Despite the fact that almost every organization uses severance agreements, though, they can differ quite a bit between organizations. What works for one company may not always work for another.

Because of this, we have put together this high-level guide to get you started either thinking about adding a severance agreement to your offboarding process or looking to make sure yours is doing all it should for your organization.

A quick note: like any legal document, it’s vital that you work closely with your legal team or counsel to make sure that your document complies with all local, state, and federal laws. We are not lawyers, and the advice in this guide is all about what to consider what best practices are out there.

With that said, let’s jump right in:

What Is a Severance Agreement?

A severance agreement is a legal document that goes over all of the responsibilities and rights of each party involved – the employee and the employer. The document lays out all of the benefits offered by the company – including pay, insurance, etc – while also ensuring that the employee was not wrongfully let go. Some businesses also use a severance agreement to detail non-compete issues.

In other words, a severance agreement – coupled with severance pay – makes sure that the employee agrees with the terms that they were let go under. They agree that they understand how their insurance, pay, and other benefits will change once the exit is made, and they also agree that they will not file a lawsuit against the company for being wrongfully terminated.

In return for signing the document, employers typically provide severance pay, which you can learn about in more detail here.
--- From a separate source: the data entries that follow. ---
-- ==== Sys2Proof/Laws/KeepsHub.lean ====
section
/-! SUPPORT. What the functions of Hub keep (see Keeps). -/

set_option linter.all false

namespace Sys2Proof.Machine

theorem State.grant_keeps {z s : State} (bank : Nat) (hK : Keeps z s) : Keeps z (State.grant s bank) := by
  unfold State.grant; with_reducible repeat' (first | assumption | (extract_lets +implicits +onlyGivenNames x; first | (refine Keeps.named (z := z) (x := x) ?_ fun hx => ?_; (on_goal 1 => dsimp -zeta only [x]; clear x); (on_goal 2 => clear_value x)) | (refine Keeps.hub x ?_; subst x) | clear_value x) | split | fail_if_no_progress refine Keeps.of_mk ?_)

theorem State.useSlot_keeps {z s : State} (req : Nat) (bank : Nat) (hK : Keeps z s) : Keeps z (State.useSlot s req bank) := by
  unfold State.useSlot; with_reducible repeat' (first | assumption | (extract_lets +implicits +onlyGivenNames x; first | (refine Keeps.named (z := z) (x := x) ?_ fun hx => ?_; (on_goal 1 => dsimp -zeta only [x]; clear x); (on_goal 2 => clear_value x)) | (refine Keeps.hub x ?_; subst x) | clear_value x) | apply Keeps.ite | split | fail_if_no_progress refine Keeps.of_mk ?_)

theorem State.serveAccess_keeps {z s : State} (a : HubAccess) (hK : Keeps z s) : Keeps z (State.serveAccess s a) := by
  unfold State.serveAccess; with_reducible repeat' (first | assumption | (extract_lets +implicits +onlyGivenNames x; first | (refine Keeps.named (z := z) (x := x) ?_ fun hx => ?_; (on_goal 1 => dsimp -zeta only [x]; clear x); (on_goal 2 => clear_value x)) | (refine Keeps.named_snd (z := z) (x := x) ?_ fun hx => ?_; (on_goal 1 => dsimp -zeta only [x]; clear x); (on_goal 2 => clear_value x)) | clear_value x) | split | apply State.memRead_keeps | refine Keeps.of_pair (by assumption) (State.memRead_keeps _ _ _ ?_) | apply State.emit_keeps | apply State.writeLine_keeps | fail_if_no_progress refine Keeps.of_mk ?_ | refine Keeps.of_pair (by assumption) ?_ | refine Keeps.of_pair_fst (by assumption) ?_)

theorem State.setHead_keeps {z s : State} (h : Nat) (x : HeadS) (hK : Keeps z s) : Keeps z (State.setHead s h x) := by
  unfold State.setHead; with_reducible repeat' (first | assumption | (extract_lets +implicits +onlyGivenNames x; first | (refine Keeps.named (z := z) (x := x) ?_ fun hx => ?_; (on_goal 1 => dsimp -zeta only [x]; clear x); (on_goal 2 => clear_value x)) | clear_value x) | split | fail_if_no_progress refine Keeps.of_mk ?_)

theorem State.modHead_keeps {z s : State} (h : Nat) (f : HeadS → HeadS) (hK : Keeps z s) : Keeps z (State.modHead s h f) := by
  unfold State.modHead; with_reducible repeat' (first | assumption | apply State.setHead_keeps | fail_if_no_progress refine Keeps.of_mk ?_)

theorem State.serveHead_keeps {z s : State} (bank : Nat) (off : Nat) (h : Nat) (hK : Keeps z s) : Keeps z (State.serveHead s bank off h) := by
  unfold State.serveHead; with_reducible repeat' (first | assumption | (extract_lets +implicits +onlyGivenNames x; first | (refine Keeps.named (z := z) (x := x) ?_ fun hx => ?_; (on_goal 1 => dsimp -zeta only [x]; clear x); (on_goal 2 => clear_value x)) | (refine Keeps.named_snd (z := z) (x := x) ?_ fun hx => ?_; (on_goal 1 => dsimp -zeta only [x]; clear x); (on_goal 2 => clear_value x)) | clear_value x) | apply Keeps.ite | split | apply State.grant_keeps | apply State.useSlot_keeps | apply State.memRead_keeps | refine Keeps.of_pair (by assumption) (State.memRead_keeps _ _ _ ?_) | apply State.modHead_keeps | fail_if_no_progress refine Keeps.of_mk ?_ | refine Keeps.of_pair (by assumption) ?_ | refine Keeps.of_pair_fst (by assumption) ?_)

theorem execHubSlotAccess_keeps {z s : State} (k : Nat) (bank : Nat) (a : HubAccess) (hK : Keeps z s) : KeepsR z (execHubSlotAccess k bank a s) := by
  unfold execHubSlotAccess; with_reducible repeat' (first | assumption | refine KeepsR.of_next ?_ | (extract_lets +implicits +onlyGivenNames x; first | (refine Keeps.named (z := z) (x := x) ?_ fun hx => ?_; (on_goal 1 => dsimp -zeta only [x]; clear x); (on_goal 2 => clear_value x)) | clear_value x) | apply Keeps.ite | split | apply State.at_keeps | apply State.serveHead_keeps | apply State.grant_keeps | apply State.serveAccess_keeps | fail_if_no_progress refine Keeps.of_mk ?_)

theorem State.scrubLine_keeps {z s : State} (bank : Nat) (hK : Keeps z s) : Keeps z (State.scrubLine s bank) := by
  unfold State.scrubLine; with_reducible repeat' (first | assumption | (extract_lets +implicits +onlyGivenNames x; first | (refine Keeps.named (z := z) (x := x) ?_ fun hx => ?_; (on_goal 1 => dsimp -zeta only [x]; clear x); (on_goal 2 => clear_value x)) | (refine Keeps.named_snd (z := z) (x := x) ?_ fun hx => ?_; (on_goal 1 => dsimp -zeta only [x]; clear x); (on_goal 2 => clear_value x)) | (refine Keeps.hub x ?_; subst x) | clear_value x) | split | apply State.readWords64_keeps | refine Keeps.of_pair (by assumption) (State.readWords64_keeps _ _ _ ?_) | apply State.wr_keeps | fail_if_no_progress refine Keeps.of_mk ?_ | refine Keeps.of_pair (by assumption) ?_ | refine Keeps.of_pair_fst (by assumption) ?_)

theorem execScrubRead_keeps {z s : State} (t : Nat) (bank : Nat) (hK : Keeps z s) : KeepsR z (execScrubRead t bank s) := by
  unfold execScrubRead; with_reducible repeat' (first | assumption | refine KeepsR.of_next ?_ | (extract_lets +implicits +onlyGivenNames x; first | (refine Keeps.named (z := z) (x := x) ?_ fun hx => ?_; (on_goal 1 => dsimp -zeta only [x]; clear x); (on_goal 2 => clear_value x)) | clear_value x) | apply Keeps.ite | split | apply State.at_keeps | apply State.grant_keeps | apply State.scrubLine_keeps | fail_if_no_progress refine Keeps.of_mk ?_)

theorem State.writeBackFirst_keeps {z s : State} (bank : Nat) (hK : Keeps z s) : Keeps z (State.writeBackFirst s bank) := by
  unfold State.writeBackFirst; with_reducible repeat' (first | assumption | (extract_lets +implicits +onlyGivenNames x; first | (refine Keeps.named (z := z) (x := x) ?_ fun hx => ?_; (on_goal 1 => dsimp -zeta only [x]; clear x); (on_goal 2 => clear_value x)) | (refine Keeps.hub x ?_; subst x) | clear_value x) | split | apply State.setMemBytes_keeps | apply State.setFlips_keeps | apply State.grant_keeps | fail_if_no_progress refine Keeps.of_mk ?_ | refine Keeps.of_pair (by assumption) ?_ | refine Keeps.of_pair_fst (by assumption) ?_)

theorem execEccWriteBack_keeps {z s : State} (t : Nat) (bank : Nat) (hK : Keeps z s) : KeepsR z (execEccWriteBack t bank s) := by
  unfold execEccWriteBack; with_reducible repeat' (first | assumption | refine KeepsR.of_next ?_ | (extract_lets +implicits +onlyGivenNames x; first | (refine Keeps.named (z := z) (x := x) ?_ fun hx => ?_; (on_goal 1 => dsimp -zeta only [x]; clear x); (on_goal 2 => clear_value x)) | clear_value x) | apply Keeps.ite | split | apply State.at_keeps | apply State.writeBackFirst_keeps | fail_if_no_progress refine Keeps.of_mk ?_)

theorem State.startSpare_keeps {z s : State} (sp : Spare) (hK : Keeps z s) : Keeps z (State.startSpare s sp) := by
  unfold State.startSpare; with_reducible repeat' (first | assumption | (extract_lets +implicits +onlyGivenNames x; first | (refine Keeps.named (z := z) (x := x) ?_ fun hx => ?_; (on_goal 1 => dsimp -zeta only [x]; clear x); (on_goal 2 => clear_value x)) | (refine Keeps.hub x ?_; subst x) | clear_value x) | apply Keeps.ite | split | apply State.set1_keeps | apply State.satInc_keeps | apply State.raise_keeps | fail_if_no_progress refine Keeps.of_mk ?_)

theorem State.repairWord_keeps {z s : State} (wi : Nat) (b : Nat) (hK : Keeps z s) : Keeps z (State.repairWord s wi b) := by
  unfold State.repairWord; with_reducible repeat' (first | assumption | (extract_lets +implicits +onlyGivenNames x; first | (refine Keeps.named (z := z) (x := x) ?_ fun hx => ?_; (on_goal 1 => dsimp -zeta only [x]; clear x); (on_goal 2 => clear_value x)) | (refine Keeps.hub x ?_; subst x) | clear_value x) | apply Keeps.ite | split | apply State.startSpare_keeps | fail_if_no_progress refine Keeps.of_mk ?_)

theorem State.markHard_keeps {z s : State} (wi : Nat) (b : Nat) (hK : Keeps z s) : Keeps z (State.markHard s wi b) := by
  unfold State.markHard; with_reducible repeat' (first | assumption | (extract_lets +implicits +onlyGivenNames x; first | (refine Keeps.named (z := z) (x := x) ?_ fun hx => ?_; (on_goal 1 => dsimp -zeta only [x]; clear x); (on_goal 2 => clear_value x)) | (refine Keeps.hub x ?_; subst x) | clear_value x) | apply Keeps.ite | split | apply State.repairWord_keeps | fail_if_no_progress refine Keeps.of_mk ?_)

theorem execHardWordReread_keeps {z s : State} (t : Nat) (bank : Nat) (again : Bool) (hK : Keeps z s) : KeepsR z (execHardWordReread t bank again s) := by
  unfold execHardWordReread; with_reducible repeat' (first | assumption | refine KeepsR.of_next ?_ | (extract_lets +implicits +onlyGivenNames x; first | (refine Keeps.named (z := z) (x := x) ?_ fun hx => ?_; (on_goal 1 => dsimp -zeta only [x]; clear x); (on_goal 2 => clear_value x)) | (refine Keeps.hub x ?_; subst x) | clear_value x) | apply Keeps.ite | split | apply State.at_keeps | apply State.grant_keeps | apply State.setFlips_keeps | apply State.eccCorr_keeps | apply State.askWriteBack_keeps | apply State.markHard_keeps | fail_if_no_progress refine Keeps.of_mk ?_ | refine Keeps.of_pair (by assumption) ?_ | refine Keeps.of_pair_fst (by assumption) ?_)

theorem execSpareRepairCopy_keeps {z s : State} (t : Nat) (bank : Nat) (hK : Keeps z s) : KeepsR z (execSpareRepairCopy t bank s) := by
  unfold execSpareRepairCopy; with_reducible repeat' (first | assumption | refine KeepsR.of_next ?_ | (extract_lets +implicits +onlyGivenNames x; first | (refine Keeps.named (z := z) (x := x) ?_ fun hx => ?_; (on_goal 1 => dsimp -zeta only [x]; clear x); (on_goal 2 => clear_value x)) | (refine Keeps.hub x ?_; subst x) | clear_value x) | apply Keeps.ite | split | apply State.at_keeps | apply State.grant_keeps | fail_if_no_progress refine Keeps.of_mk ?_ | refine Keeps.of_pair (by assumption) ?_ | refine Keeps.of_pair_fst (by assumption) ?_)

theorem State.takeoverSpare_keeps {z s : State} (sp : Spare) (hK : Keeps z s) : Keeps z (State.takeoverSpare s sp) := by
  unfold State.takeoverSpare; with_reducible repeat' (first | assumption | intro x y hx | (extract_lets +implicits +onlyGivenNames x; first | (refine Keeps.named (z := z) (x := x) ?_ fun hx => ?_; (on_goal 1 => dsimp -zeta only [x]; clear x); (on_goal 2 => clear_value x)) | (refine Keeps.named_snd (z := z) (x := x) ?_ fun hx => ?_; (on_goal 1 => dsimp -zeta only [x]; clear x); (on_goal 2 => clear_value x)) | (refine Keeps.named_fst (z := z) (x := x) ?_ fun hx => ?_; (on_goal 1 => dsimp -zeta only [x]; clear x); (on_goal 2 => clear_value x)) | (refine Keeps.hub x ?_; subst x) | clear_value x) | apply Keeps.ite | split | apply State.setFlips_keeps | apply State.dropWriteBack_keeps | apply State.wr_keeps | apply Keeps.foldl | apply Keeps.foldl_snd | apply Keeps.foldl_snd2 | apply Keeps.foldl_fst | fail_if_no_progress refine Keeps.of_mk ?_)

theorem execSpareTakeover_keeps {z s : State} (t : Nat) (bank : Nat) (hK : Keeps z s) : KeepsR z (execSpareTakeover t bank s) := by
  unfold execSpareTakeover; with_reducible repeat' (first | assumption | refine KeepsR.of_next ?_ | (extract_lets +implicits +onlyGivenNames x; first | (refine Keeps.named (z := z) (x := x) ?_ fun hx => ?_; (on_goal 1 => dsimp -zeta only [x]; clear x); (on_goal 2 => clear_value x)) | (refine Keeps.hub x ?_; subst x) | clear_value x) | apply Keeps.ite | split | apply State.at_keeps | apply State.takeoverSpare_keeps | fail_if_no_progress refine Keeps.of_mk ?_ | refine Keeps.of_pair (by assumption) ?_ | refine Keeps.of_pair_fst (by assumption) ?_)

end Sys2Proof.Machine
end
In short, severance pay is meant to help ease the transition outside of the company – by providing a continued salary for a certain period of time during the job hunt – and also provide an incentive for the employer to sign the agreement.

What’s the Purpose of a Severance Agreement?

The main purpose of a severance agreement is to make sure that the exiting employee will not file a wrongful termination lawsuit against the employer. By having a legally binding contract, the employee cannot take the employer to court.

On the other hand, providing severance pay to an employee – though it helps get the contract signed – can be seen as a gesture that the employer cares about the future success of the employee. No on wants to be kicked out of their job with no pay to support themselves of their families, despite the fact that ‘at will’ employers can do so.

By providing pay and a contract, you can ease tensions and make sure that your organization is being upfront about health insurance changes, benefits changes, and all of the other things that switch when someone is let go.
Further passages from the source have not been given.